Your task — Starting with the line that contains "def State.farBytesOf (s" and stopping after the line that contains "def FetchReq.localLine (f", copy the entries below exactly. Include nothing else.

——————————

/-- PHASE_END (R208, R212, R221): every core's stream of the phase has ended. -/
def State.phaseEnd (s : State) (uid : Nat) : State :=
  match s.stepOf uid with
  | none => s
  | some p =>
    let alive := s.cores.any (fun e => match e.2.stream with
      | some t => decide (t.work = uid)
      | none => false)
    if !s.serving || p.phase == .stream || alive || p.preAt.isSome || p.switch.isSome || !p.waiting.isEmpty || p.restart ||
        (s.ctx p.ctx).closing.isSome then s
    else
      match phaseCode p.ends with
      | some code => s.failStep uid code
      | none =>
        if p.phase = .draft then (if s.phaseQuiet p then s.armStep uid .main else s) else s.verdictStage uid

end Sys2Proof.Machine
end

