-- ==== Sys2Proof/Machine/Streams.lean ====
section
/-!
DEFINITION. The commands of the treadle streams and the scratchpad ports (spec/03_mill_cores.md, 04_treadle_streams.md):
words, holds and their ends, fetches, puts, signals, the fetcher and its doorbell.
-/

namespace Sys2Proof.Machine

/-! ### Words -/

/-- The front word of a running core that nothing holds, with its physical core. -/
def State.frontWord (s : State) (core : Nat) : Option (Stream × TreadleWord × Nat) :=
  match s.stream core, (s.core core).map.phys with
  | some t, some p =>
    match t.queue with
    | q :: _ =>
      if t.hold.isNone && !t.ending && s.powered && !(decide (t.pos = 0) && t.halt.isSome) then some (t, q.w, p) else none
    | [] => none
  | _, _ => none

/-- Which row of the table a word belongs to: 5 for EXEC, else its SETUP operation; a word with no row is met, and found
illegal, as EXEC is. -/
def wordRow (w : TreadleWord) : Nat := if twKind w = 1 ∧ twSop w ≤ 4 then twSop w else 5

/-- EXEC (R76): the word runs for REPEAT + 1 stream cycles, or to the first hold; an illegal word tears the context down
(R87). -/
def State.execWord (s : State) (core : Nat) : State :=
  match s.frontWord core with
  | none => s
  | some (t, w, p) =>
    if wordRow w ≠ 5 then s
    else if t.pos = 0 ∧ ¬ t.passed ∧ s.wordIllegal t.ctx w then s.illegalWord core t
    else s.runWord core p w

def execExec (c : Core) (s : State) : Result := .next (s.execWord c)

/-- A SETUP word in its one stream cycle (R73, R92, R414): `f` is its effect on the stream and the pipeline. -/
def State.setupWord (s : State) (core sop : Nat) (f : TreadleWord → Stream → Pipe → Stream × Pipe) : State :=
  match s.frontWord core with
  | none => s
  | some (t, w, p) =>
    if wordRow w ≠ sop then s
    else if s.wordIllegal t.ctx w then s.illegalWord core t
    else if s.scaleHazard core w then s.holdAt core .hazard
    else
      let s := (s.primeWord core p w).idleCycles core p 1
      let slow : Word := if s.millThrottled then 1 else 0
      let s := s.modCore core (fun c => { c with holdCycles := c.holdCycles + slow })
      match s.stream core with
      | none => s
      | some t =>
        let r := f w t (s.pipe core)
        ((s.setStream core (some r.1)).setPipe core r.2).retire core w

def setGen (i : Nat) (f : AddrGen → AddrGen) (q : Pipe) : Pipe := { q with ags := q.ags.modify i f }

def execAgLocal (c : Core) (s : State) : Result :=
  .next (s.setupWord c 0 (fun w t q => (t, setGen (twIdx w) (fun g => g.loadLocal w) q)))

def execAgDev (c : Core) (s : State) : Result :=
  .next (s.setupWord c 1 (fun w t q => (t, setGen (twIdx w) (fun g => g.loadDevice w) q)))

/-- R82. -/
def setWait (w : TreadleWord) (t : Stream) : Stream :=
  { t with wts := t.wts.modify (twIdx w) (fun _ =>
      ⟨BitVec.ofNat 12 (twField w 75 64), BitVec.ofNat 48 (twField w 123 76), BitVec.ofNat 32 (twField w 155 124)⟩) }

def execWaitSet (c : Core) (s : State) : Result := .next (s.setupWord c 2 (fun w t q => (setWait w t, q)))

def execSrIndex (c : Core) (s : State) : Result :=
  .next (s.setupWord c 3 (fun w t q => ({ t with elem := BitVec.ofNat 40 (twField w 103 64) }, q)))

/-- END (R100): the stream ends once every signal has been made. -/
def execEndStream (c : Core) (s : State) : Result := .next (s.setupWord c 4 (fun _ t q => (t, q)))

/-! ### Holds and their ends -/

/-- The hold of one kind ends: its ACLK cycles are counted where R98 counts them, and a held word goes on. -/
def State.release (s : State) (core : Nat) (k : HoldKind) (cycles : Word) : State :=
  match s.stream core with
  | none => s
  | some t =>
    match t.hold with
    | some (h, _) =>
      if h = k then
        let s := s.putStream core t { t with hold := none, state := .run }
        let s := s.modCore core (fun x => match k with
          | .underrun => { x with underrun := x.underrun + cycles }
          | .hazard => x
          | _ => { x with holdCycles := x.holdCycles + cycles })
        if k = .underrun then s else s.execWord core
      else s
    | none => s

/-- The front word and its stream while the core holds. -/
def State.heldWord (s : State) (core : Nat) : Option (Stream × TreadleWord) :=
  match s.stream core with
  | some t =>
    match t.queue, t.hold with
    | q :: _, some _ => some (t, q.w)
    | _, _ => none
  | none => none

def execWaitSatisfied (c : Core) (cycles : BitVec 32) (s : State) : Result :=
  match s.heldWord c with
  | some (t, w) => .next (if s.waitDone t w then s.release c .wait cycles else s)
  | none => .next s

def execFenceComplete (c : Core) (cycles : BitVec 32) (s : State) : Result :=
  match s.heldWord c with
  | some (_, w) => .next (if s.fenceDone c w then s.release c .fence cycles else s)
  | none => .next s

/-- The hazard is over when the held stream cycle, or the scale reads before the word, meet no line of a fetch (R90). -/
def State.hazardOver (s : State) (core : Nat) (t : Stream) (w : TreadleWord) : Bool :=
  if twKind w = 1 ∨ ¬ t.primed then !s.scaleHazard core w
  else !decide (s.cycleGate core w t.pos = .hold .hazard)

def execFetchHazardRelease (c : Core) (s : State) : Result :=
  match s.heldWord c with
  | some (t, w) => .next (if s.hazardOver c t w then s.release c .hazard 0 else s)
  | none => .next s

def execFetchLimitRelease (c : Core) (cycles : BitVec 32) (s : State) : Result :=
  match s.heldWord c with
  | some (t, w) => .next (if s.cycleGate c w t.pos = .hold .limit then s else s.release c .limit cycles)
  | none => .next s

/-- UNDERRUN_RESUME (R98): the missing word has come. -/
def execUnderrunResume (c : Core) (cycles : BitVec 32) (s : State) : Result :=
  match s.heldWord c with
  | some _ => .next (s.release c .underrun cycles)
  | none => .next s

/-- What a hold waits for has not come. -/
def State.stillHeld (s : State) (core : Nat) (t : Stream) (k : HoldKind) : Bool :=
  match k, t.queue with
  | .underrun, q => q.isEmpty
  | .wait, q :: _ => !s.waitDone t q.w
  | .fence, q :: _ => !s.fenceDone core q.w
  | _, _ => false

/-- HOLD_LIMIT_EXPIRY (R99). -/
def execHoldLimitExpiry (c : Core) (s : State) : Result :=
  match s.stream c with
  | none => .next s
  | some t =>
    match t.hold with
    | some (k, since) =>
      .next (if since + s.cfld t.ctx Reg.tqHold 23 0 ≤ s.tick ∧ s.stillHeld c t k then s.endStream c 0x0F else s)
    | none => .next s

/-! ### Fetches, puts, signals -/

/-- Stack that serves a device address, if it lies in stacked memory. -/
def State.stackOf (s : State) (a : Nat) : Option Nat :=
  if a < memTop then some (s.locate a).stack else none

/-- Near stack of a logical core: that of its physical core's group (R57, R67). -/
def State.nearStack (s : State) (core : Nat) : Nat :=
  match (s.core core).map.phys with
  | some p => p / 19
  | none => core / 18

/-- The stack of a line, if it is a far one. -/
def State.farStack (s : State) (core a : Nat) : List Nat :=
  ((s.stackOf a).toList).filter (fun k => !decide (k = s.nearStack core))

/-- Far stacks of the lines that a fetch has still to take. -/
def State.farBytesOf (s : State) (core : Nat) (f : FetchReq) : List Nat :=
  (f.left.map (fun i => s.farStack core (f.addr + 64 * i))).flatten

def noBytes (_ : Nat) : Nat := 0

/-- Bytes a far stack has delivered in this tick (R58). -/
def State.farUsed (s : State) (core k : Nat) : Nat :=
  let c := s.core core
  if c.farTick = s.tick then sget noBytes c.farBytes k else 0

/-- `n` lines, of them those in `far` from far stacks, would exceed a far stack's share of the tick, or the port's rate (kept as
stack 8). -/
def State.overShare (s : State) (core : Nat) (far : List Nat) (n : Nat) : Bool :=
  far.any (fun k => decide (22400 < s.farUsed core k + 64 * (far.filter (fun j => decide (j = k))).length)) ||
    decide (179200 < s.farUsed core 8 + 64 * n)

/-- The fetch would exceed a share, or stands behind one, or a line of treadle words, that was held at a stack. -/
def State.farBlocked (s : State) (core : Nat) (f : FetchReq) : Bool :=
  let far := s.farBytesOf core f
  let c := s.core core
  s.overShare core far f.left.length ||
    c.fetches.any (fun g => decide (g.id < f.id) && c.farHeld.contains g.id &&
      (s.farBytesOf core g).any (fun k => far.contains k)) ||
    c.farLine.any (fun (e : Nat × Nat) => far.contains e.1 && decide (e.2 ≤ f.id))

/-- Address of line j of a request. -/
def lineAt (addr j : Nat) : Nat := (addr + 64 * j) % 2 ^ 42

/-- Line of the scratchpad that line j of a fetch is written to. -/
def FetchReq.localLine (f : FetchReq) (j : Nat) : Nat := (f.loc / 64 + j) % 32768

/-- An earlier fetch of the core still has to take the line at `a`. -/
def CoreSt.fetchesBefore (c : CoreSt) (id a : Nat) : Bool :=
  c.fetches.any (fun g => decide (g.id < id) && g.left.any (fun i => decide (lineAt g.addr i = a)))
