-- ==== Sys2Proof/Machine/Winder.lean ====
section
/-!
DEFINITION. The commands of the Winder engines (spec/09_winder_layout.md R238 to R260): acceptance, dispatch, the wait, each
checked access, and completion.
-/

namespace Sys2Proof.Machine

/-- WINDER: the descriptor is queued (R238, R337). -/
def execWinder (x : Ctx) (rec : Record) (s : State) : Result :=
  .next (s.acceptRecord x rec 0x20 (s.winderBad x rec) 1 (recTag rec) (fun s =>
    { s with winder := { s.winder with
      queue := s.winder.queue ++ [(⟨x, recTag rec, BitVec.ofNat 1024 rec.toNat⟩ : WDesc)] } }))

/-! ### Dispatch (R240, R250) -/

/-- Descriptors of a context that engines run. -/
def State.winding (s : State) (c : Nat) : Nat :=
  ((List.range 16).filter (fun e => (s.engine e).desc.any (fun d => decide (d.ctx = c)))).length

/-- The next context in ascending rotation after the one last served that has a descriptor and an engine left. -/
def State.nextWinder (s : State) (last : Nat) : Option WDesc :=
  let order := (List.range 64).map (fun i => (last + 1 + i) % 64)
  (order.find? (fun c => (s.ctx c).closing.isNone && s.winder.queue.any (fun d => decide (d.ctx = c)) &&
      decide (s.winding c < s.fld (Reg.wndCtxLimit c) 4 0))).bind
    (fun c => s.winder.queue.find? (fun d => decide (d.ctx = c)))

def dropFirst (d : WDesc) : List WDesc → List WDesc
  | [] => []
  | x :: xs => if x = d then xs else x :: dropFirst d xs

/-- The copy runs against its addresses: a move whose destination lies above its source (R254). -/
def WDesc.descends (d : WDesc) : Bool :=
  decide ((d.sbase : Int) + d.org 0 * d.eb + d.org 1 * d.s 1 + d.org 2 * d.s 2 + d.org 3 * d.s 3 + d.org 4 * d.s 4 < d.dbase)

def State.winderDone (s : State) (e code addr : Nat) : State :=
  let x := s.engine e
  match x.desc with
  | none => s
  | some d =>
    let s := (s.idleEngine e).final d.ctx {
      rkind := 0x20, status := code, tag := d.tag, count := x.committed, addr := if code = 0x03 then addr else 0 }
    s.finishTeardown d.ctx

/-- Engines that make copies of the Governor's. -/
def State.governing (s : State) : Nat :=
  ((List.range 16).filter (fun e => (s.engine e).gov.any s.copyWanted)).length

/-- An idle engine takes a copy of the Governor's, while fewer than WND_GOV.ENGINES are running, or the next descriptor. A copy that
is not wanted any more leaves its engine idle. -/
def State.winderDispatch (s : State) (e : Nat) : State :=
  let last := (s.engine e).last
  if (s.engine e).desc.isSome || (s.engine e).gov.any s.copyWanted then s
  else
    match (if s.governing < s.fld Reg.wndGov 3 0 then s.nextCopy else none), s.nextWinder last with
    | some g, _ => s.setEngine e { last := last, gov := some g }
    | none, none => s
    | none, some d =>
      if s.pwr.drain then s else
      let s := { s with winder := { s.winder with queue := dropFirst d s.winder.queue } }
      let move := d.overlaps
      let s := s.setEngine e {
        desc := some d
        wait := if d.waitEn then some s.tick else none
        move := move
        down := move && d.descends
        last := d.ctx }
      if !d.aligned then s.winderDone e 0x02 0
      else if move && !d.movable then s.winderDone e 0x04 0
      else s

def execWinderDispatch (e : Engine) (s : State) : Result := .next (s.whenServing (fun s => s.winderDispatch e))

/-! ### The wait (R253) -/

def State.winderWaits (s : State) (e : Nat) (f : WEngine → WDesc → Nat → State) : State :=
  let x := s.engine e
  match x.desc, x.wait with
  | some d, some t => f x d t
  | _, _ => s

def State.winderReached (s : State) (d : WDesc) : Bool := tcReached (s.tcVal d.wtc) d.target

def execWinderWaitSatisfied (e : Engine) (s : State) : Result :=
  .next (s.whenServing (fun s => s.winderWaits e (fun x d _ =>
    if s.winderReached d then s.setEngine e { x with wait := none } else s)))

def execWinderWaitTimeout (e : Engine) (s : State) : Result :=
  .next (s.whenServing (fun s => s.winderWaits e (fun _ d t =>
    if !s.winderReached d && decide (t + s.fld Reg.wndHold 23 0 ≤ s.tick) then s.winderDone e 0x0F 0 else s)))

/-! ### Accesses (R254 to R257) -/

/-- Nothing is left to issue, nor to be written. -/
def WEngine.finished (x : WEngine) (d : WDesc) : Bool :=
  x.land.isEmpty && (decide (d.total ≤ x.pos) || (x.stop.isSome && decide (x.rpos ≤ x.pos)))

/-- The engine stops before the access at position `at_`. -/
def WEngine.halt (x : WEngine) (code addr at_ : Nat) : WEngine := { x with stop := some (code, addr), rpos := at_ }

def poisonCode (uns : Bool) : Nat := if uns then 0x0D else 0x07

/-- Read the list entry of the block in hand through the Thread path (R247, R248); its line is checked first (R255). It takes its
turn in the path before its bank (R124). -/
def State.readEntry (s : State) (e : Nat) (x : WEngine) (d : WDesc) : State :=
  let n := x.pos / d.block
  let a := d.list + 8 * n
  let stop (s : State) (code addr : Nat) : State := s.setEngine e (x.halt code addr x.pos)
  match s.winderRefusal d.ctx a false with
  | some code => stop s code (addr42 a)
  | none =>
    if ¬ placeOf a = .stacked then stop s 0x03 a
    else
      let l := s.placeFor x.at_ a
      let wait (s : State) (turn : Bool) : State := s.setEngine e { x with at_ := some (a / 64 * 64, l), turn := turn }
      let t := if x.turn then (true, s) else s.threadTurn l.stack (.winder e) 1
      let r := if t.1 then t.2.reach l (.winder e) else t
      if !t.1 then wait t.2 false
      else if !r.1 then wait r.2 true
      else
        let g := r.2.readMemAt a l .thread (some d.ctx)
        if g.1.poison then stop g.2 (poisonCode g.1.unsealed) a
        else
          let entry := BitVec.ofNat 64 (natOfBytes (((bytesOfLine g.1.data).drop (a % 64)).take 8))
          let y := { x with entry := some entry, at_ := none, turn := false }
          let skip := nullEntry entry && (decide (d.mode = 2) || d.skips (y.elt d (n * d.block)))
          g.2.setEngine e (if skip then { x with pos := (n + 1) * d.block, rpos := (n + 1) * d.block } else y)

/-- The next source unit to read before `seg`, passing over positions whose source is in hand. -/
def WEngine.fill (d : WDesc) (seg : Nat) : Nat → WEngine → WEngine × Option Int
  | 0, x => (x, none)
  | n + 1, x =>
    if seg ≤ x.rpos then (x, none)
    else
      let l := x.chunk d seg x.rpos
      match (d.units l).find? (fun u => (x.unitAt u).isNone) with
      | some u => (x, some u)
      | none => WEngine.fill d seg n { x with rpos := x.rpos + l.length }

/-- Read the source unit at `u` (R255, R257); without the answer of a host read, a unit of the host window waits. -/
def State.readUnitFor (s : State) (e : Nat) (x : WEngine) (d : WDesc) (seg : Nat) (u : Int) (host : Option HostRead) : State :=
  match s.winderRefusal d.ctx u false with
  | some code =>
    let before := ((x.chunk d seg x.rpos).takeWhile (fun p => !decide (p.src.map (fun a => a / (d.unit : Int) * d.unit) = some u))).length
    s.setEngine e (x.halt code (addr42 u) (if d.blocks then x.pos else x.rpos + before))
  | none =>
    let a := u.toNat
    let l := s.placeFor x.at_ a
    let t := (s.setEngine e { x with at_ := some (a / 64 * 64, l) }).accessTurn a l (.winder e)
    let absent := match placeOf a with
      | .window _ => host.isNone || !(s.ctx d.ctx).busMaster
      | _ => false
    if !t.1 || absent then t.2
    else
      let r := t.2.takeUnit e d a l (host.getD .failed)
      r.2.setEngine e { x with
        at_ := none
        got := x.got ++ [r.1]
        poison := if r.1.poison then some (x.poison.getD r.1.unsealed) else x.poison }

/-- The first poisoned source unit among a list of positions. -/
def WEngine.badUnit (x : WEngine) (d : WDesc) (l : List Elt) : Option SrcUnit :=
  ((d.units l).filterMap (fun u => x.unitAt u)).find? (fun u => u.poison)

/-- Positions written: on to the next part. -/
def WEngine.wrote (x : WEngine) (d : WDesc) (n seg : Nat) : WEngine :=
  let pos := x.pos + n
  { x with
    pos := pos
    rpos := max x.rpos pos
    at_ := none
    got := if seg ≤ pos then [] else x.got
    entry := if d.blocks ∧ pos % d.block = 0 then none else x.entry }

/-- Write a destination access locally. -/
def State.writeChunk (s : State) (e : Nat) (x : WEngine) (d : WDesc) (l : List Elt) (seg : Nat) : State :=
  let a := x.outStart l
  match s.winderRefusal d.ctx a true with
  | some code => s.setEngine e (x.halt code (addr42 a) x.pos)
  | none =>
    let at_ := s.placeFor x.at_ a.toNat
    let t := (s.setEngine e { x with at_ := some (a.toNat / 64 * 64, at_) }).accessTurn a.toNat at_ (.winder e)
    if !t.1 then t.2
    else
      let b := x.outBytes d l
      let s := t.2.winderPut d a.toNat at_ b (x.badUnit d l).isSome
      s.setEngine e { x.wrote d l.length seg with committed := x.committed + b.length }

/-- Does the engine have another request to spare (R312)? -/
def State.mayIssue (s : State) (e : Nat) : Bool :=
  decide ((s.twine.reqs.filter (fun r => decide (r.eng = e))).length < 256)

/-- A remote request, after which the engine goes on as `next` says unless it has failed. -/
def State.issueFor (s : State) (e : Nat) (x : WEngine) (d : WDesc) (r : RemReq) (data : List (BitVec 256))
    (next : WEngine → WEngine) : State :=
  if !s.mayIssue e then s
  else
    match (s.setEngine e x).issue r d.dtc d.dtcEn data with
    | none => s
    | some t =>
      let y := t.engine e
      (if y.stop.isSome then t else t.setEngine e (next y)).serveLoop e

/-- A WRITE of a destination access (R312, R363). -/
def State.writeRemote (s : State) (e : Nat) (x : WEngine) (d : WDesc) (l : List Elt) (seg : Nat) : State :=
  let a := x.outStart l
  match x.badUnit d l with
  | some u => s.setEngine e (x.halt (poisonCode u.unsealed) 0 x.pos)
  | none =>
    if a < 0 ∨ 2 ^ 42 ≤ a then s.setEngine e (x.halt 0x03 (addr42 a) x.pos)
    else
      let b := x.outBytes d l
      s.issueFor e x d {
        tag := 0, eng := e, serial := 0, node := d.dnode, write := true, addr := a.toNat, len := b.length, port := none
        at_ := s.tick, ctx := d.ctx, bytes := b.length } (runItems a.toNat b) (fun y => y.wrote d l.length seg)

/-- A local address for the data of a READ; one below 0 is refused when the data arrive. -/
def landAddr (a : Int) : Nat := if a < 0 then 2 ^ 42 + addr42 a else a.toNat

/-- A READ of the run of positions `l`, whose first is read from `a`. -/
def State.requestRun (s : State) (e : Nat) (x : WEngine) (d : WDesc) (l : List Elt) (a : Int) (into : Bool)
    (next : WEngine → WEngine) : State :=
  let whole := d.blocks || d.identity
  let base := if whole then a else a / (d.unit : Int) * d.unit
  if base < 0 ∨ 2 ^ 42 ≤ base then s.setEngine e (x.halt 0x03 (addr42 base) x.pos)
  else
    let n := l.length * d.eb
    s.issueFor e x d {
      tag := 0, eng := e, serial := 0, node := d.snode, write := false, addr := base.toNat
      len := if whole then n else d.unit
      port := none, at_ := s.tick, ctx := d.ctx
      into :=
        if !into then []
        else if whole then [(landAddr (l.headD ⟨none, 0, 0⟩).dst, 0, n)]
        else l.map (fun p => (landAddr p.dst, ((p.src.getD base) - base).toNat, d.eb)) } [] next

/-- A READ of a run of positions (R312), or pad written locally. -/
def State.readRemote (s : State) (e : Nat) (x : WEngine) (d : WDesc) (lim : Nat) : State :=
  match (x.elt d x.pos).src with
  | none =>
    let l := (x.chunk d lim x.pos).takeWhile (fun p => p.src.isNone)
    s.writeChunk e x d l (x.pos + l.length)
  | some a =>
    let l := x.run d lim d.readTogether x.pos
    s.requestRun e x d l a true (fun y => y.wrote d l.length (x.pos + l.length))

/-- A block of a remote source: its READs, and when all of its data are in hand, its writes (R249). -/
def State.remoteBlock (s : State) (e : Nat) (x : WEngine) (d : WDesc) (lim : Nat) : State :=
  let seg := min lim (x.segEnd d)
  match (x.elt d x.rpos).src with
  | some a =>
    if x.rpos < seg then
      let l := x.run d seg d.readTogether x.rpos
      s.requestRun e x d l a false (fun y => { y with rpos := y.rpos + l.length })
    else if s.twine.reqs.any (fun r => decide (r.eng = e)) then s
    else s.writeChunk e x d (x.chunk d seg x.pos) seg
  | none =>
    s.writeChunk e x d (x.chunk d seg x.pos) seg

/-- One access of an engine that runs (R254, R255). -/
def State.winderAccess (s : State) (e : Nat) (host : Option HostRead) : State :=
  let s := (s.serveLoop e).landPieces e ((s.engine e).land.length)
  let x := s.engine e
  match x.desc with
  | none => s
  | some d =>
    if x.wait.isSome || x.finished d then s
    else if d.blocks ∧ x.entry.isNone ∧ x.stop.isNone then s.readEntry e x d
    else
      let lim := if x.stop.isSome then x.rpos else d.total
      let pos := if d.blocks then x.pos else x.skipPads d lim lim x.pos
      let x := { x with pos := pos, rpos := max x.rpos pos }
      if lim ≤ pos then s.setEngine e x
      else if d.sremote && d.blocks then s.remoteBlock e x d lim
      else if d.sremote then s.readRemote e x d lim
      else
        let seg := min lim (x.segEnd d)
        let f : WEngine × Option Int := if x.stop.isSome then (x, none) else WEngine.fill d seg (seg + 1) x
        match f.2 with
        | some u =>
          if d.blocks && d.dremote && decide (d.dnode = s.nodeId) && s.twine.reqs.any (fun r => decide (r.eng = e)) then s
          else s.readUnitFor e f.1 d seg u host
        | none =>
          let y := f.1
          let l := y.chunk d (min seg y.rpos) y.pos
          if d.dremote then s.writeRemote e y d l seg else s.writeChunk e y d l seg

def execWinderAccess (e : Engine) (host : HostRead) (s : State) : Result :=
  .next (s.whenServing (fun s => s.winderAccess e (some host)))

/-! ### Completion (R238, R256, R314) -/

/-- Final code and refused address. -/
def WEngine.outcome (x : WEngine) : Nat × Nat :=
  match x.failed, x.stop, x.poison with
  | some f, _, _ => (f.2.1, f.2.2)
  | none, some t, _ => t
  | none, none, some u => (poisonCode u, 0)
  | none, none, none => (0, 0)

def State.winderComplete (s : State) (e : Nat) : State :=
  let x := s.engine e
  match x.desc with
  | none => s
  | some d =>
    if x.torn then s.finishTeardown d.ctx
    else if x.wait.isNone && x.finished d && !s.twine.reqs.any (fun r => decide (r.eng = e)) then
      s.winderDone e x.outcome.1 x.outcome.2
    else s

def execWinderComplete (e : Engine) (s : State) : Result := .next (s.whenServing (fun s => s.winderComplete e))

end Sys2Proof.Machine
end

——————————

Written response —
def State.farBytesOf (s : State) (core : Nat) (f : FetchReq) : List Nat :=
  (f.left.map (fun i => s.farStack core (f.addr + 64 * i))).flatten

def noBytes (_ : Nat) : Nat := 0

/-- Bytes a far stack has delivered in this tick (R58). -/
def State.farUsed (s : State) (core k : Nat) : Nat :=
  let c := s.core core
  if c.farTick = s.tick then sget noBytes c.farBytes k else 0

/-- `n` lines, of them those in `far` from far stacks, would exceed a far stack's share of the tick, or the port's rate (kept as
stack 8). -/
def State.overShare (s : State) (core : Nat) (far : List Nat) (n : Nat) : Bool :=
  far.any (fun k => decide (22400 < s.farUsed core k + 64 * (far.filter (fun j => decide (j = k))).length)) ||
    decide (179200 < s.farUsed core 8 + 64 * n)

/-- The fetch would exceed a share, or stands behind one, or a line of treadle words, that was held at a stack. -/
def State.farBlocked (s : State) (core : Nat) (f : FetchReq) : Bool :=
  let far := s.farBytesOf core f
  let c := s.core core
  s.overShare core far f.left.length ||
    c.fetches.any (fun g => decide (g.id < f.id) && c.farHeld.contains g.id &&
      (s.farBytesOf core g).any (fun k => far.contains k)) ||
    c.farLine.any (fun (e : Nat × Nat) => far.contains e.1 && decide (e.2 ≤ f.id))

/-- Address of line j of a request. -/
def lineAt (addr j : Nat) : Nat := (addr + 64 * j) % 2 ^ 42

/-- Line of the scratchpad that line j of a fetch is written to. -/
def FetchReq.localLine (f : FetchReq) (j : Nat) : Nat := (f.loc / 64 + j) % 32768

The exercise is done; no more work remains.